Header Ads Widget

Brain Injury in Stroke Patients can be Measure by Blood Biomarker

From mild symptoms and a fast recovery to permanent impairment, a stroke may have a wide range of effects. The scale for assessing disease severity does not correspond well with damage to the brain tissue. Markers of tissue damage will therefore, allow better prediction of outcomes and the creation of treatment. Now a group has found that a blood biomarker, a protein known as neurofilament light (NFL), can assess the degree of brain damage from various kinds of strokes and predict patient prognosis.


The title of the paper is "Plasma neurofilament light predicts mortality in patients with stroke".

In neurons located in the brain, the NFL protein is abundant. NFL is released into cerebrospinal fluid and then the blood if nerves are damaged after a stroke or from other neurological disorders. According to the research team, the amount of NFL released is indicative of neuron damage in the brain. Stroke is a leading cause of death, but from acute and non-disabling to serious long-term disability, symptoms differ widely.

It is crucial for patients and their loved ones to estimate the seriousness of a stroke and how well a person is expected to recover,' said Tania Gendron, PhD, assistant professor at the Mayo Clinic in Florida and the paper's first author. It is also critical for their care to accurately predict a patient's prognosis, as it informs decisions on treatment and recovery. We tried to decide whether the amount of NFL in the blood of patients could be used to assess their prognosis after a stroke, whether it is an ischemic stroke, occurring when a clot prevents blood flow to the brain, or a hemorrhagic stroke, occurring when a weak blood vessel bursts and bleeds into the brain.

To measure NFL concentrations in blood collected from 314 patients after a stroke and in blood from 79 healthy individuals, researchers used an investigative blood test. The patients had either acute cerebral infarction (N = 227), subarachnoid aneurysmal haemorrhage (N = 58), or intracerebral nontraumatic haemorrhage (N = 29). In addition, the team validated the findings of nontraumatic intracerebral haemorrhage in two independent cohorts of patients with (N = 96 and N = 54) due to the scarcity of blood biomarker studies for this deadliest type of stroke." This analysis allowed the scientists to determine whether NFL after a stroke is elevated.
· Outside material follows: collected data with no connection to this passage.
-- ==== Sys2Proof/Laws/PerInstr.lean ====
section
/-! SUPPORT. One statement about every instruction as syntax, proved constructor by constructor: which
tag bytes 30_encoding.md rules R110, R111 and R152 give the tokens. -/

namespace Sys2Proof.Laws.TagRange

open Sys2Proof.Machine

/-- A well-formed token's first byte is its tag; it is one of 0..34 or the shortcut, or the token is
reserved (rules R110, R111, R152). -/
def Statement (i : Instr) : Prop :=
  i.isToken = true → i.wf = true →
    (encode i).head? = some i.tag ∧
      (i.tag.toNat ≤ 34 ∨ 128 ≤ i.tag.toNat ∨ (isReserved i = true ∧ 35 ≤ i.tag.toNat))

theorem endOfStream : Statement .endOfStream := fun _ _ => ⟨rfl, .inl (Nat.le_of_ble_eq_true rfl)⟩

theorem zero1 : Statement .zero1 := fun _ _ => ⟨rfl, .inl (Nat.le_of_ble_eq_true rfl)⟩

theorem one1 : Statement .one1 := fun _ _ => ⟨rfl, .inl (Nat.le_of_ble_eq_true rfl)⟩

theorem zero8 (n : Byte) : Statement (.zero8 n) := fun _ _ => ⟨rfl, .inl (Nat.le_of_ble_eq_true rfl)⟩

theorem one8 (n : Byte) : Statement (.one8 n) := fun _ _ => ⟨rfl, .inl (Nat.le_of_ble_eq_true rfl)⟩

theorem zero16 (n : U16) : Statement (.zero16 n) := fun _ _ => ⟨rfl, .inl (Nat.le_of_ble_eq_true rfl)⟩

theorem one16 (n : U16) : Statement (.one16 n) := fun _ _ => ⟨rfl, .inl (Nat.le_of_ble_eq_true rfl)⟩

theorem zero32 (n : U32) : Statement (.zero32 n) := fun _ _ => ⟨rfl, .inl (Nat.le_of_ble_eq_true rfl)⟩

theorem one32 (n : U32) : Statement (.one32 n) := fun _ _ => ⟨rfl, .inl (Nat.le_of_ble_eq_true rfl)⟩

theorem azero : Statement .azero := fun _ _ => ⟨rfl, .inl (Nat.le_of_ble_eq_true rfl)⟩

theorem aone : Statement .aone := fun _ _ => ⟨rfl, .inl (Nat.le_of_ble_eq_true rfl)⟩

theorem bit (words : List U32) : Statement (.bit words) := fun _ _ => ⟨rfl, .inl (Nat.le_of_ble_eq_true rfl)⟩

theorem sgapbit : Statement .sgapbit := fun _ _ => ⟨rfl, .inl (Nat.le_of_ble_eq_true rfl)⟩

theorem sgapgap : Statement .sgapgap := fun _ _ => ⟨rfl, .inl (Nat.le_of_ble_eq_true rfl)⟩

theorem gap (head : U16) (ends : List U16) : Statement (.gap head ends) := fun _ _ => ⟨rfl, .inl (Nat.le_of_ble_eq_true rfl)⟩

theorem gapbit : Statement .gapbit := fun _ _ => ⟨rfl, .inl (Nat.le_of_ble_eq_true rfl)⟩

theorem arrbit (idx : List U16) : Statement (.arrbit idx) := fun _ _ => ⟨rfl, .inl (Nat.le_of_ble_eq_true rfl)⟩

theorem bitInterval (head tail : U16) (words : List U32) : Statement (.bitInterval head tail words) := fun _ _ => ⟨rfl, .inl (Nat.le_of_ble_eq_true rfl)⟩

theorem arrgap (idx : List U16) : Statement (.arrgap idx) := fun _ _ => ⟨rfl, .inl (Nat.le_of_ble_eq_true rfl)⟩

theorem bit1bit (pos : U16) : Statement (.bit1bit pos) := fun _ _ => ⟨rfl, .inl (Nat.le_of_ble_eq_true rfl)⟩

theorem gapEgamma (head : U16) (gammas : List U32) : Statement (.gapEgamma head gammas) := fun _ _ => ⟨rfl, .inl (Nat.le_of_ble_eq_true rfl)⟩

theorem arrgapEgamma (n : U32) (gammas : List U32) : Statement (.arrgapEgamma n gammas) := fun _ _ => ⟨rfl, .inl (Nat.le_of_ble_eq_true rfl)⟩

theorem arrgapEgammaInv (n : U32) (gammas : List U32) : Statement (.arrgapEgammaInv n gammas) := fun _ _ => ⟨rfl, .inl (Nat.le_of_ble_eq_true rfl)⟩

theorem arrgapInv (idx : List U16) : Statement (.arrgapInv idx) := fun _ _ => ⟨rfl, .inl (Nat.le_of_ble_eq_true rfl)⟩

theorem zero64 (n : U64) : Statement (.zero64 n) := fun _ _ => ⟨rfl, .inl (Nat.le_of_ble_eq_true rfl)⟩

theorem one64 (n : U64) : Statement (.one64 n) := fun _ _ => ⟨rfl, .inl (Nat.le_of_ble_eq_true rfl)⟩

theorem gapBienc (head min : U16) (ends : List U16) : Statement (.gapBienc head min ends) := fun _ _ => ⟨rfl, .inl (Nat.le_of_ble_eq_true rfl)⟩

theorem arrgapBienc (min max : U16) (n4 : U32) (inner : List U16) : Statement (.arrgapBienc min max n4 inner) := fun _ _ => ⟨rfl, .inl (Nat.le_of_ble_eq_true rfl)⟩

theorem arrgapBiencInv (min max : U16) (n4 : U32) (inner : List U16) : Statement (.arrgapBiencInv min max n4 inner) := fun _ _ => ⟨rfl, .inl (Nat.le_of_ble_eq_true rfl)⟩

theorem arrbitInv (idx : List U16) : Statement (.arrbitInv idx) := fun _ _ => ⟨rfl, .inl (Nat.le_of_ble_eq_true rfl)⟩

theorem arrBienc (min max sz : U16) (inner : List U16) : Statement (.arrBienc min max sz inner) := fun _ _ => ⟨rfl, .inl (Nat.le_of_ble_eq_true rfl)⟩

theorem arrBiencInv (min max sz : U16) (inner : List U16) : Statement (.arrBiencInv min max sz inner) := fun _ _ => ⟨rfl, .inl (Nat.le_of_ble_eq_true rfl)⟩

theorem bitgapBienc (start : Byte) (sz min : U16) (ends : List U16) : Statement (.bitgapBienc start sz min ends) := fun _ _ => ⟨rfl, .inl (Nat.le_of_ble_eq_true rfl)⟩

theorem bitDigest0 (digest : U64) (words : List U32) : Statement (.bitDigest0 digest words) := fun _ _ => ⟨rfl, .inl (Nat.le_of_ble_eq_true rfl)⟩

theorem zskip (n : BitVec 7) : Statement (.zskip n) := fun _ _ =>
  ⟨rfl, .inr (.inl (by
    show 128 ≤ (0x80#8 ||| n.setWidth 8).toNat
    revert n
    decide))⟩

theorem unassigned (tag : Byte) : Statement (.unassigned tag) := fun _ h =>
  ⟨rfl, .inr (.inr ⟨rfl, of_decide_eq_true (Bool.and_eq_true _ _ ▸ h : _ ∧ _).1⟩)⟩

theorem streamHeader (h : Header) : Statement (.streamHeader h) := fun h => Bool.noConfusion h

theorem serialize : Statement .serialize := fun h => Bool.noConfusion h

theorem serializeDestroy : Statement .serializeDestroy := fun h => Bool.noConfusion h

theorem deserialize : Statement .deserialize := fun h => Bool.noConfusion h

theorem opDeserialize : Statement .opDeserialize := fun h => Bool.noConfusion h

theorem rangeDeserialize : Statement .rangeDeserialize := fun h => Bool.noConfusion h

end Sys2Proof.Laws.TagRange
end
They also investigated whether NFL levels are indicative of the severity of the stroke and eventual recovery.

For all stroke forms, the researchers found that NFL levels were higher.

In addition to the neurological, functional, or cognitive status of the patients at the time their blood was obtained, the researchers explored associations between NFL levels and the degree of brain injury. The study also investigated whether by accurately predicting post-stroke outcomes and survival, NFL levels could foresee future recovery. Similar methods were used to test NFL as a prognostic biomarker in two additional groups of stroke patients (total of 150) and 48 healthy controls to validate their findings; they also found that patients with lower NFL levels increased day-to-day function six months after stroke.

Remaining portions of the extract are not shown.